# Testing notebook for data ingestion
This notebook will include test scripts to ingest the necessary data from various web sources.

## Scrape Bechdel test of movies
Scrape data from http://bechdeltest.com/ using its given API. Note that according to the owner, we should avoid calling the `getAllMovies` module frequently due to a shared hosting plan. Due to this, I ran the get requests once and saved the copy as a csv file.

In [25]:
import io
import requests
import pandas as pd
from bs4 import BeautifulSoup

bechdel_movies = '/home/jdtganding/Documents/data-engineering-zoomcamp/week_7_PROJECT/data/BechdelTestMovies.csv'

# html = requests.get('http://bechdeltest.com/api/v1/getAllMovies').content
# df = pd.read_json(io.StringIO(html.decode('utf-8')))
# df.to_csv(bechdel_movies, index=None)

bechdel_movies_df = pd.read_csv(bechdel_movies)
bechdel_movies_df.sample(10)

Unnamed: 0,rating,imdbid,id,title,year
4209,3,348226.0,6867,Tomie: Saishuu-sho - kindan no kajitsu,2002
9371,3,11334312.0,9507,"Final Level: Escaping Rancala, The",2019
7836,3,1724965.0,6668,Innocence,2014
2975,3,109913.0,1788,Go Fish,1994
2896,0,107214.0,4337,Indien,1993
2144,1,88000.0,5751,Revenge of the Nerds,1984
5359,1,871197.0,7121,&quot;Masters of Horror&quot; Right to Die,2007
7093,1,1597522.0,6993,Asterix and Obelix: God Save Britannia,2012
5081,3,785532.0,7114,&quot;Masters of Horror&quot; Pro-Life,2006
8226,3,4009278.0,7881,Intruders,2015


## Scrape Oscars movie nominees and winners
The Academy Awards has their own database found on https://awardsdatabase.oscars.org/. I scraped the whole database from the 1st Academy Awards up to the latest using `selenium` and saved the page source as a variable that can be read using `BeautifulSoup`.

In [4]:
import time
from selenium import webdriver
from selenium.webdriver.common.by import By

options = webdriver.FirefoxOptions()
options.add_argument('--ignore-certificate-errors')
options.add_argument('--incognito')
options.add_argument('--headless')

driver = webdriver.Firefox(options=options)
driver.get("https://awardsdatabase.oscars.org/") 

#select award categories
driver.find_element(By.XPATH,"//button[contains(@class,'awards-basicsrch-awardcategory')]").click()
driver.find_element(By.XPATH,"//b[contains(text(),'Current Categories')]").click()

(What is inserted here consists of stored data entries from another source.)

-- ==== Sys2Proof/Machine/P256.lean ====
section
/-! DEFINITION. ECDSA P-256 verification with SHA-256, as FIPS 186-5 defines it (R575). -/

namespace Sys2Proof.P256

open Sys2Proof.Bits

/-- The prime of the field, the order of the base point, the coefficient b and the base point of P-256. -/
def p : Nat := 0xffffffff00000001000000000000000000000000ffffffffffffffffffffffff
def n : Nat := 0xffffffff00000000ffffffffffffffffbce6faada7179e84f3b9cac2fc632551
def b : Nat := 0x5ac635d8aa3a93e7b3ebbd55769886bc651d06b0cc53b0f63bce3c3e27d2604b
def gx : Nat := 0x6b17d1f2e12c4247f8bce6e563a440f277037d812deb33a0f4a13945d898c296
def gy : Nat := 0x4fe342e2fe1a7f9b8ee7eb4a7c0f9e162bce33576b315ececbb6406837bf51f5

/-- `x ^ e mod m` for an exponent below 2 ^ `k`. -/
def powMod (m : Nat) : Nat → Nat → Nat → Nat
  | 0, _, _ => 1
  | k + 1, x, e =>
    let h := powMod m k (x * x % m) (e / 2)
    if e % 2 = 1 then x * h % m else h

/-- The inverse of `x` modulo the prime `m`. -/
def inv (m x : Nat) : Nat := powMod m 256 x (m - 2)

/-- A point of the curve; none is the point at infinity. -/
abbrev Pt := Option (Nat × Nat)

/-- The point on the line of slope `l` through (x1, y1) and the point with abscissa x2, reflected. -/
def chord (l x1 y1 x2 : Nat) : Pt :=
  let x3 := (l * l + 2 * p - x1 - x2) % p
  some (x3, (l * (x1 + p - x3) + p - y1) % p)

/-- The sum of two points. -/
def add (u v : Pt) : Pt :=
  match u, v with
  | none, v => v
  | u, none => u
  | some (x1, y1), some (x2, y2) =>
    if x1 = x2 then
      if (y1 + y2) % p = 0 then none
      else chord ((3 * x1 * x1 + p - 3) * inv p (2 * y1 % p) % p) x1 y1 x1
    else chord ((y2 + p - y1) * inv p ((x2 + p - x1) % p) % p) x1 y1 x2

/-- `k` times the point `q`, for a `k` below 2 ^ fuel. -/
def mul (q : Pt) : Nat → Nat → Pt
  | 0, _ => none
  | f + 1, k =>
    if k = 0 then none
    else
      let h := mul q f (k / 2)
      let d := add h h
      if k % 2 = 1 then add d q else d

/-- (x, y) is a point of the curve. -/
def onCurve (x y : Nat) : Bool := decide (x < p) && decide (y < p) && y * y % p == (x * x * x + p * 3 - 3 * x + b) % p

/-- The signature (r, s) of the message `m` holds under the public key (x, y). -/
def verify (x y r s : Nat) (m : List Byte) : Bool :=
  let e := ofBE (Crc.sha256 m)
  if onCurve x y && decide (0 < r ∧ r < n ∧ 0 < s ∧ s < n) then
    let w := inv n s
    match add (mul (some (gx, gy)) 256 (e * w % n)) (mul (some (x, y)) 256 (r * w % n)) with
    | some (x3, _) => x3 % n == r
    | none => false
  else false

end Sys2Proof.P256
end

#select starting award year
driver.find_element(By.XPATH,"//button[contains(@class,'awards-advsrch-yearsfrom')]").click()
driver.find_element(By.XPATH,"//div[@class='btn-group multiselect-btn-group open']//input[@value='1']").click()

#select ending award year
driver.find_element(By.XPATH,"//button[contains(@class,'awards-advsrch-yearsto')]").click()
year_latest = len(driver.find_elements(By.XPATH,"//div[@class='btn-group multiselect-btn-group open']//li"))-2
driver.find_element(By.XPATH,f"//div[@class='btn-group multiselect-btn-group open']//input[@value='{year_latest}']").click()

#search to view results
driver.find_element(By.XPATH,'//*[@id="btnbasicsearch"]').click()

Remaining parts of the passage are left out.